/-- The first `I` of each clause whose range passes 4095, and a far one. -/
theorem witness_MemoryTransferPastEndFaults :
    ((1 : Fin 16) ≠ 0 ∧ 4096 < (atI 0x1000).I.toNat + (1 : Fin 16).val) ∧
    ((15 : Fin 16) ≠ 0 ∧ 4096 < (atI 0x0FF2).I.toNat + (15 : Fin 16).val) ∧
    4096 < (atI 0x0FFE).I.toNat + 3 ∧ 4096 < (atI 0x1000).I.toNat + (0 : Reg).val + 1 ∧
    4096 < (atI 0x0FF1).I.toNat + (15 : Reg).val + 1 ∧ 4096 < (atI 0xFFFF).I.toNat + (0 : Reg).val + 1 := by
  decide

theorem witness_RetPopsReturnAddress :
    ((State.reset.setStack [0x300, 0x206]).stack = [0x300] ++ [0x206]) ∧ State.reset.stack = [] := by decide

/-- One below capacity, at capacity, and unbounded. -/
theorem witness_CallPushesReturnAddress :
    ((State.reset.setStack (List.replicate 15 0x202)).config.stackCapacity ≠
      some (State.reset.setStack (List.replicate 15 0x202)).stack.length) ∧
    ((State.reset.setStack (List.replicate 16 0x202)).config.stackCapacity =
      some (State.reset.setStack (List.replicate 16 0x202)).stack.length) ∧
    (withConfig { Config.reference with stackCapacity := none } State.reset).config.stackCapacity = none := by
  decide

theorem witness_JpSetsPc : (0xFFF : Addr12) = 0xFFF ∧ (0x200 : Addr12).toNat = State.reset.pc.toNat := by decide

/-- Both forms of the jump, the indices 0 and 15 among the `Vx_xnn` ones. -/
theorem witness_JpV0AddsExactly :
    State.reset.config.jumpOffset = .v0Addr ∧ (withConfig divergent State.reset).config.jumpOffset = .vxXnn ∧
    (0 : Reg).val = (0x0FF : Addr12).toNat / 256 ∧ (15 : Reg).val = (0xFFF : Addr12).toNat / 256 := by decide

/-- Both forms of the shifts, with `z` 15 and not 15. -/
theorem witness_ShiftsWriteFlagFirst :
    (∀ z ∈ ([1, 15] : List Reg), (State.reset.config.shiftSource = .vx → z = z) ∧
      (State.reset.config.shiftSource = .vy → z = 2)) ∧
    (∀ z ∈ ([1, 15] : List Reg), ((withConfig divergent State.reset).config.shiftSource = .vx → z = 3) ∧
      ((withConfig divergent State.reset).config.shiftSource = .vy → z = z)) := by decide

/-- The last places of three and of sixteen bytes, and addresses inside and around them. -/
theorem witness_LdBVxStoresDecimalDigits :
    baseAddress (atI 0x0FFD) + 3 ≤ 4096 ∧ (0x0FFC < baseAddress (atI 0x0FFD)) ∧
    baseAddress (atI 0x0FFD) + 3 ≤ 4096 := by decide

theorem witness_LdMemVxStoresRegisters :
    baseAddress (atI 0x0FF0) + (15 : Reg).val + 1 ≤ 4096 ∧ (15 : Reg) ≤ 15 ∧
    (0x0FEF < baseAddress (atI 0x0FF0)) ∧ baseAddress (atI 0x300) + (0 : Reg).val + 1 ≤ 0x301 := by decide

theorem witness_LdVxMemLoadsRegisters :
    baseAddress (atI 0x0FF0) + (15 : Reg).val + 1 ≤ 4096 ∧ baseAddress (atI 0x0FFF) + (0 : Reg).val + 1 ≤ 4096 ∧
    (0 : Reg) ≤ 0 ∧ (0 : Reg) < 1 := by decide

---

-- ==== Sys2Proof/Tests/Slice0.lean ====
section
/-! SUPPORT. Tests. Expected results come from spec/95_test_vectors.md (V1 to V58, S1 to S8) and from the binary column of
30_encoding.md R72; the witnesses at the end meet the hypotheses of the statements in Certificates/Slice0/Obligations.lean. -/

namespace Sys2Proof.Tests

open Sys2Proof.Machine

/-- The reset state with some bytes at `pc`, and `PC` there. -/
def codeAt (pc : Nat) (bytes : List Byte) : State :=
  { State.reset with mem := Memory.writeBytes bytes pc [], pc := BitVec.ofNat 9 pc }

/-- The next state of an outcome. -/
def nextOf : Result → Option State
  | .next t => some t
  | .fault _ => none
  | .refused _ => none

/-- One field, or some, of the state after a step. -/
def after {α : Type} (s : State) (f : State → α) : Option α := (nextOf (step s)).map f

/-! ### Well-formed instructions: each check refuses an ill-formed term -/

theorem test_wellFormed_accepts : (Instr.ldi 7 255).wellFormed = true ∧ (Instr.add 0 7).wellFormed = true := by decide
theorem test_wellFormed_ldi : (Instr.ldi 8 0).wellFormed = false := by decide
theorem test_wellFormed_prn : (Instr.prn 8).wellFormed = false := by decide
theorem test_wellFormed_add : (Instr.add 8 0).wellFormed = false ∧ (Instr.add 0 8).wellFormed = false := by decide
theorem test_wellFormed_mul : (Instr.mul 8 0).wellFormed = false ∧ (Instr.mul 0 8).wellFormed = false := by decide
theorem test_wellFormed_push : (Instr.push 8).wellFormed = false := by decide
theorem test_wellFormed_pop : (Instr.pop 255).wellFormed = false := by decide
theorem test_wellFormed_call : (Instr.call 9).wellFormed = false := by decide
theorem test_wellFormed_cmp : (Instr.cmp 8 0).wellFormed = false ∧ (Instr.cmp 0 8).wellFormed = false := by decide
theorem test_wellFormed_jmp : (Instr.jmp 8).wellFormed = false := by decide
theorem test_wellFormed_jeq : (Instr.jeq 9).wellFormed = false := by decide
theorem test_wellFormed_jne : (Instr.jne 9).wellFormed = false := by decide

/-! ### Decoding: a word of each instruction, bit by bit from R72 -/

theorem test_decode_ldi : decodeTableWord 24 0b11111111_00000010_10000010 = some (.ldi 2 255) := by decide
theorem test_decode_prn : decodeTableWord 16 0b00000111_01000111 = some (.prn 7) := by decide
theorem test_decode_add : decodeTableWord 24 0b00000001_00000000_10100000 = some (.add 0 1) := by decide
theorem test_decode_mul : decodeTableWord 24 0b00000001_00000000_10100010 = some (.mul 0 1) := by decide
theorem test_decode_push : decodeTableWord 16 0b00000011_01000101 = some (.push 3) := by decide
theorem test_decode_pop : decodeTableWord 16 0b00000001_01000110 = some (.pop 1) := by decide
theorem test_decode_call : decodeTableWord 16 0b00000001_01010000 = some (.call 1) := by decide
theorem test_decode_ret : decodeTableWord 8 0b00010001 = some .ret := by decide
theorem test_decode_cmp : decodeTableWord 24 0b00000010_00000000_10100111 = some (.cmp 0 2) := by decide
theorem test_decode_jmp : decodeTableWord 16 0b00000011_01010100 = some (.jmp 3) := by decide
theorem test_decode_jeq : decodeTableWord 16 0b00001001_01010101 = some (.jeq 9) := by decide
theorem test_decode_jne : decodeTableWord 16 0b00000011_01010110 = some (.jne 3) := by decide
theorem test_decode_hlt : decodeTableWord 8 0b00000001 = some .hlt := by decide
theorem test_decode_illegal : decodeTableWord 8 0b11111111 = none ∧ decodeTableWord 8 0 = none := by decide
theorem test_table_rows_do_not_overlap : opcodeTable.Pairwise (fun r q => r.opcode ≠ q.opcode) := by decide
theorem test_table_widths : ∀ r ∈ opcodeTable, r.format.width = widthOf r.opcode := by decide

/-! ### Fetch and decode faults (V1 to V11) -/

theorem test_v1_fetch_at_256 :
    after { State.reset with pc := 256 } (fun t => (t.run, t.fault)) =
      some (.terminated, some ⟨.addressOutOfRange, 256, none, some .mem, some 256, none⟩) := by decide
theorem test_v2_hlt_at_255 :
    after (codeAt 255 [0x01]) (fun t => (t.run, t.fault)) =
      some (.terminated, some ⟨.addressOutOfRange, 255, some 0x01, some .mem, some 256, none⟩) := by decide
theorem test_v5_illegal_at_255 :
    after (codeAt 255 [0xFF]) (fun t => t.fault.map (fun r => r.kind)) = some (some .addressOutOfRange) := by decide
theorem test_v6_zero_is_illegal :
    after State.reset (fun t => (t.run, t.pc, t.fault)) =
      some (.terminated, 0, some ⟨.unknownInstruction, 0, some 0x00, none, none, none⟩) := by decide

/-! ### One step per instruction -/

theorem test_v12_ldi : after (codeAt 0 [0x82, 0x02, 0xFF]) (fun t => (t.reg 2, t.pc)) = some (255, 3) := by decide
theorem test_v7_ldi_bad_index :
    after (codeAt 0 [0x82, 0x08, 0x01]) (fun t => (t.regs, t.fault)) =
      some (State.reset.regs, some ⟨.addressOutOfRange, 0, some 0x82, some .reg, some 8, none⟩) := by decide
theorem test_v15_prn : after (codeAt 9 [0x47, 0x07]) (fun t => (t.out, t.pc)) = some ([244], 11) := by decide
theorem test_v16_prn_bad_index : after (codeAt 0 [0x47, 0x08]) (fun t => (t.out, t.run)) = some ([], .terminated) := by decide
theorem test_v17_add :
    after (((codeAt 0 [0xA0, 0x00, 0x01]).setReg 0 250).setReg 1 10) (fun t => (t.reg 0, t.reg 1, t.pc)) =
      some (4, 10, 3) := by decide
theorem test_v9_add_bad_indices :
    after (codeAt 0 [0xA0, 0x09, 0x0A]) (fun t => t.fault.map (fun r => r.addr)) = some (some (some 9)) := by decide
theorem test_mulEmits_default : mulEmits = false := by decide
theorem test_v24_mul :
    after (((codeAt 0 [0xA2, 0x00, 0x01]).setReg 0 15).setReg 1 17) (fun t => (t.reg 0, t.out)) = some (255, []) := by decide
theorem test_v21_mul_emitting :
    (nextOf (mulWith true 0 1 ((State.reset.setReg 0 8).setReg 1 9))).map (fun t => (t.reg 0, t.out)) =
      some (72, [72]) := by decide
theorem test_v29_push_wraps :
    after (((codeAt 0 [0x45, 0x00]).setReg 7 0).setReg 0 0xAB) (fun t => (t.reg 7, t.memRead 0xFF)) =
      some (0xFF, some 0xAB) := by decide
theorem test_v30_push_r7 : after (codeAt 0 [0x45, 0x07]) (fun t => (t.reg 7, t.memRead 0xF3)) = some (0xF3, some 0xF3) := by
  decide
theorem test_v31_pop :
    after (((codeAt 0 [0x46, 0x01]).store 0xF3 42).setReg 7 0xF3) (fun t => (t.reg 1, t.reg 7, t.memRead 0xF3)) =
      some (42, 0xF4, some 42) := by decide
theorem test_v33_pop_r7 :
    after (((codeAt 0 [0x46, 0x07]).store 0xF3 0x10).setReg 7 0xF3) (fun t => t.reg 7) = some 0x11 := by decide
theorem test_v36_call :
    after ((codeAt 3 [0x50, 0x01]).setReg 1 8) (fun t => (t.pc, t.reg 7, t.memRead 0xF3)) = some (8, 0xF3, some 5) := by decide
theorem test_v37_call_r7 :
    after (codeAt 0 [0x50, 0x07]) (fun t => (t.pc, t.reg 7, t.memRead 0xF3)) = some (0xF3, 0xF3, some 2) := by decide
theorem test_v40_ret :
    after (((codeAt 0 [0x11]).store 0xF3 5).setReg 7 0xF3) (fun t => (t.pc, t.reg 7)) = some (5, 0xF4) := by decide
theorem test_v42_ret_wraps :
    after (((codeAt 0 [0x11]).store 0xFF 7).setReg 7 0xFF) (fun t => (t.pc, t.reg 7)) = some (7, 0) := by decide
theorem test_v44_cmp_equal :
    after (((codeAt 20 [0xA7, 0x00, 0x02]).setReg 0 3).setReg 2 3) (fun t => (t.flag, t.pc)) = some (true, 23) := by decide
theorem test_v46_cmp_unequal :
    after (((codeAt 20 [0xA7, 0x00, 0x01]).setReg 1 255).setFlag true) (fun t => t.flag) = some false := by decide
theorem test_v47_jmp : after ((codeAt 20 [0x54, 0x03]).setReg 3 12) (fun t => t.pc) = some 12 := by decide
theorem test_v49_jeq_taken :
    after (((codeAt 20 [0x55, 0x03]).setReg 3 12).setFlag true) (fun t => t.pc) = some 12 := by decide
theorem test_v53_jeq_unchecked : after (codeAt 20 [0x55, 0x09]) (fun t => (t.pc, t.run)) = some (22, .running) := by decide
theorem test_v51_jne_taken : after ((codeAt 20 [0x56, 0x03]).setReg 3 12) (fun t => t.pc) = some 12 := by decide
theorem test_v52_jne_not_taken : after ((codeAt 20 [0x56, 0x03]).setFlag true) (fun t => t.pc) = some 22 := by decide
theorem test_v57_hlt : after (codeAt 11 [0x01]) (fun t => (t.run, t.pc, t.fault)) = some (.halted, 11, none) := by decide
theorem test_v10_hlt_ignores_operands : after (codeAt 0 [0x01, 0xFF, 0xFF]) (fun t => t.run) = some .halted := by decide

■ TASK ITEM: Would you retype exactly the lines above, from the line with "def nextOf : Result → Option State" to the line with "theorem test_wellFormed_call : (Instr.call", with both end lines kept and nothing more?

■ OUTPUT OF THE EXERCISE:
def nextOf : Result → Option State
  | .next t => some t
  | .fault _ => none
  | .refused _ => none

/-- One field, or some, of the state after a step. -/
def after {α : Type} (s : State) (f : State → α) : Option α := (nextOf (step s)).map f

/-! ### Well-formed instructions: each check refuses an ill-formed term -/

theorem test_wellFormed_accepts : (Instr.ldi 7 255).wellFormed = true ∧ (Instr.add 0 7).wellFormed = true := by decide
theorem test_wellFormed_ldi : (Instr.ldi 8 0).wellFormed = false := by decide
theorem test_wellFormed_prn : (Instr.prn 8).wellFormed = false := by decide
theorem test_wellFormed_add : (Instr.add 8 0).wellFormed = false ∧ (Instr.add 0 8).wellFormed = false := by decide
theorem test_wellFormed_mul : (Instr.mul 8 0).wellFormed = false ∧ (Instr.mul 0 8).wellFormed = false := by decide
theorem test_wellFormed_push : (Instr.push 8).wellFormed = false := by decide
theorem test_wellFormed_pop : (Instr.pop 255).wellFormed = false := by decide
theorem test_wellFormed_call : (Instr.call 9).wellFormed = false := by decide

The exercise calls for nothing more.